Tuesday, January 9, 2018

Thursday, January 18 - Where the Bluebird Sings ...

Where the Bluebird Sings to the Lemonade Springs by Wallace Stegner

Wallace Stegner is generally recognized as one of our most important living American fiction writers, and in that fiction he has generally taken for his physical and moral landscape the geography of the American West. It is a part of the country that Stegner knows well, having been born and reared West of the Mississippi, and having lived most of his life there. In this collection of essays, Stegner looks at the changing nature of the West, at the alterations wrought upon landscape and character as reflected in its politics and economics and art.

The first section of WHERE THE BLUEBIRD SINGS deals with Stegner’s own life, tracing his path from his birth in Iowa, to his childhood in Canada and Montana, and on to his maturity in various parts of the country. More specifically, Stegner traces his personal development as a Westerner; the author probes his own nature and his own relationship with the Western landscape, seeking to understand its influence upon his private and artistic Self.

The second section of the book takes a broad and incisive look at the identity of the American West, at its stereotypes, its myths, and its transformations.
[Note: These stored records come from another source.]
theorem State.descStore_told {s : State} {p : PitchId} {q : Nat} (hup : s.hostUp (s.fetchPort p q) = true) (a : Nat) (d : Bytes) :
    HostsTold s (s.descStore p q a d) (dmaWrites (s.fetchPort p q) (BitVec.ofNat 64 a) d) := State.hostStore_told hup _ d

/-! ## Token fragments (R241) -/

theorem FlagsMoved.noteCodes (x : Pitch) (fl : BitVec 6) (n : Nat) : FlagsMoved x (x.noteCodes fl n) :=
  (FlagsMoved.raise x fl).trans (FlagsMoved.count _ _ _)

theorem sumOf_snd (fs : List (Nat × Nat × Nat × Nat)) : sumOf ((fs.map (fun f => f.2.2)).map Prod.snd) = sumOf (fs.map (fun f => f.2.2.2)) := by
  rw [List.map_map]
  rfl

section
variable {s : State} {p : PitchId} {e : Exchange} {exch src off : Nat} {d : Bytes}

/-- A fragment that leaves its slot open is noted and placed. -/
theorem State.tokenFrame_part (hfound : (s.pitch p).dispatched (BitVec.ofNat 16 exch) = some e) (hpart : ¬ SlotWhole e off d) :
    ∃ y, FlagsMoved (s.pitch p) y ∧ s.tokenFrame p exch src off d =
      (s.setPitch p (y.setExchange { e with slotFrags := e.slotFrags ++ [(leAt d 4 1, leAt d 0 4, off, (d.drop 16).length)] })).descStore p e.wq
        (e.recvAddr.toNat + (leAt d 4 1 * e.stride + leAt d 0 4) * e.tokenBytes + off * elemBytes e.hostFmt)
        (codeElems e.hostFmt (leAt d 5 1) (d.drop 16)).1 := by
  refine ⟨_, FlagsMoved.noteCodes _ (codeElems e.hostFmt (leAt d 5 1) (d.drop 16)).2.1 (codeElems e.hostFmt (leAt d 5 1) (d.drop 16)).2.2, ?_⟩
  rw [SlotWhole, ← sumOf_snd] at hpart
  simp only [State.tokenFrame, hfound, fragsWhole, hpart, decide_false, Bool.false_eq_true, if_false]
  rfl

/-- One that completes its slot is placed, and the slot's map entry follows. -/
theorem State.tokenFrame_whole (hfound : (s.pitch p).dispatched (BitVec.ofNat 16 exch) = some e) (hwhole : SlotWhole e off d) :
    ∃ y u, FlagsMoved (s.pitch p) y ∧ u = (s.setPitch p (y.setExchange { e with
        slotFrags := (e.slotFrags ++ [(leAt d 4 1, leAt d 0 4, off, (d.drop 16).length)]).filter (fun f => f.1 ≠ leAt d 4 1 || f.2.1 ≠ leAt d 0 4)
        slots := e.slots ++ [(leAt d 4 1, leAt d 0 4, src, leAt d 6 1, leAt d 8 4)] })).descStore p e.wq
      (e.recvAddr.toNat + (leAt d 4 1 * e.stride + leAt d 0 4) * e.tokenBytes + off * elemBytes e.hostFmt)
      (codeElems e.hostFmt (leAt d 5 1) (d.drop 16)).1 ∧
    s.tokenFrame p exch src off d = u.descStore p e.wq
      (e.recvAddr.toNat + localCount (u.expertTable p) (s.pitch p).rank * e.stride * e.tokenBytes +
        roundUp (4 * localCount (u.expertTable p) (s.pitch p).rank) 8 + 8 * (leAt d 4 1 * e.stride + leAt d 0 4))
      (leBytes 2 src ++ leBytes 1 (leAt d 6 1) ++ [0] ++ leBytes 4 (leAt d 8 4)) := by
  refine ⟨_, _, FlagsMoved.noteCodes _ (codeElems e.hostFmt (leAt d 5 1) (d.drop 16)).2.1 (codeElems e.hostFmt (leAt d 5 1) (d.drop 16)).2.2,
    rfl, ?_⟩
  rw [SlotWhole, ← sumOf_snd] at hwhole
  simp only [State.tokenFrame, hfound, fragsWhole, hwhole, decide_true, if_true]
  rfl

end

/-! ## A dispatch's record is set in a frame's action -/

/-- From s to u the pitch's exchange went on to e', beside flags and counts. -/
structure ExchangeSet (p : PitchId) (e' : Exchange) (s u : State) : Prop where
  rest : u = { s with pitches := u.pitches }
  others : ∀ q, q ≠ p → u.pitch q = s.pitch q
  own : ∃ y, FlagsMoved (s.pitch p) y ∧ u.pitch p = y.setExchange e'

section
variable {s u w v t : State} {p : PitchId} {e e' : Exchange} {f : Frame} {exch : W16} {out : List HostOut}

theorem ExchangeSet.of_setPitch {y : Pitch} (hy : FlagsMoved (s.pitch p) y) (e' : Exchange) :
    ExchangeSet p e' s (s.setPitch p (y.setExchange e')) :=
  ⟨rfl, fun q hq => State.pitch_setPitch_ne s p q _ hq, y, hy, State.pitch_setPitch s p _⟩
Stegner notes that the only unity within the vastness of the region is aridity: Water, and the scarcity of water, identifies the West most precisely and dramatically. The West, says Stegner, is a region we have sought to shape in our own images, and so we have imposed our necessary myths upon it. What Stegner argues is that the direction in which the West is headed runs counter to nearly all of those cherished and inauthentic images.

The third and final portion of the book studies the literary art of the West, suggesting ways of reading that literature. Stegner emphasizes the need to understand the literature of the West as a product of a particular place and therefore infused with the spirit of that place. In his essays here on such writers as Walter Van Tilburg Clark and Norman Maclean, Stegner describes his own aesthetic vision and his impulses as a writer. He make special mention of the autobiographical element in his fiction, an element which he says especially allows for knowledge and truth-telling. It is that very knowledge and truth for which Stegner will continue to be known.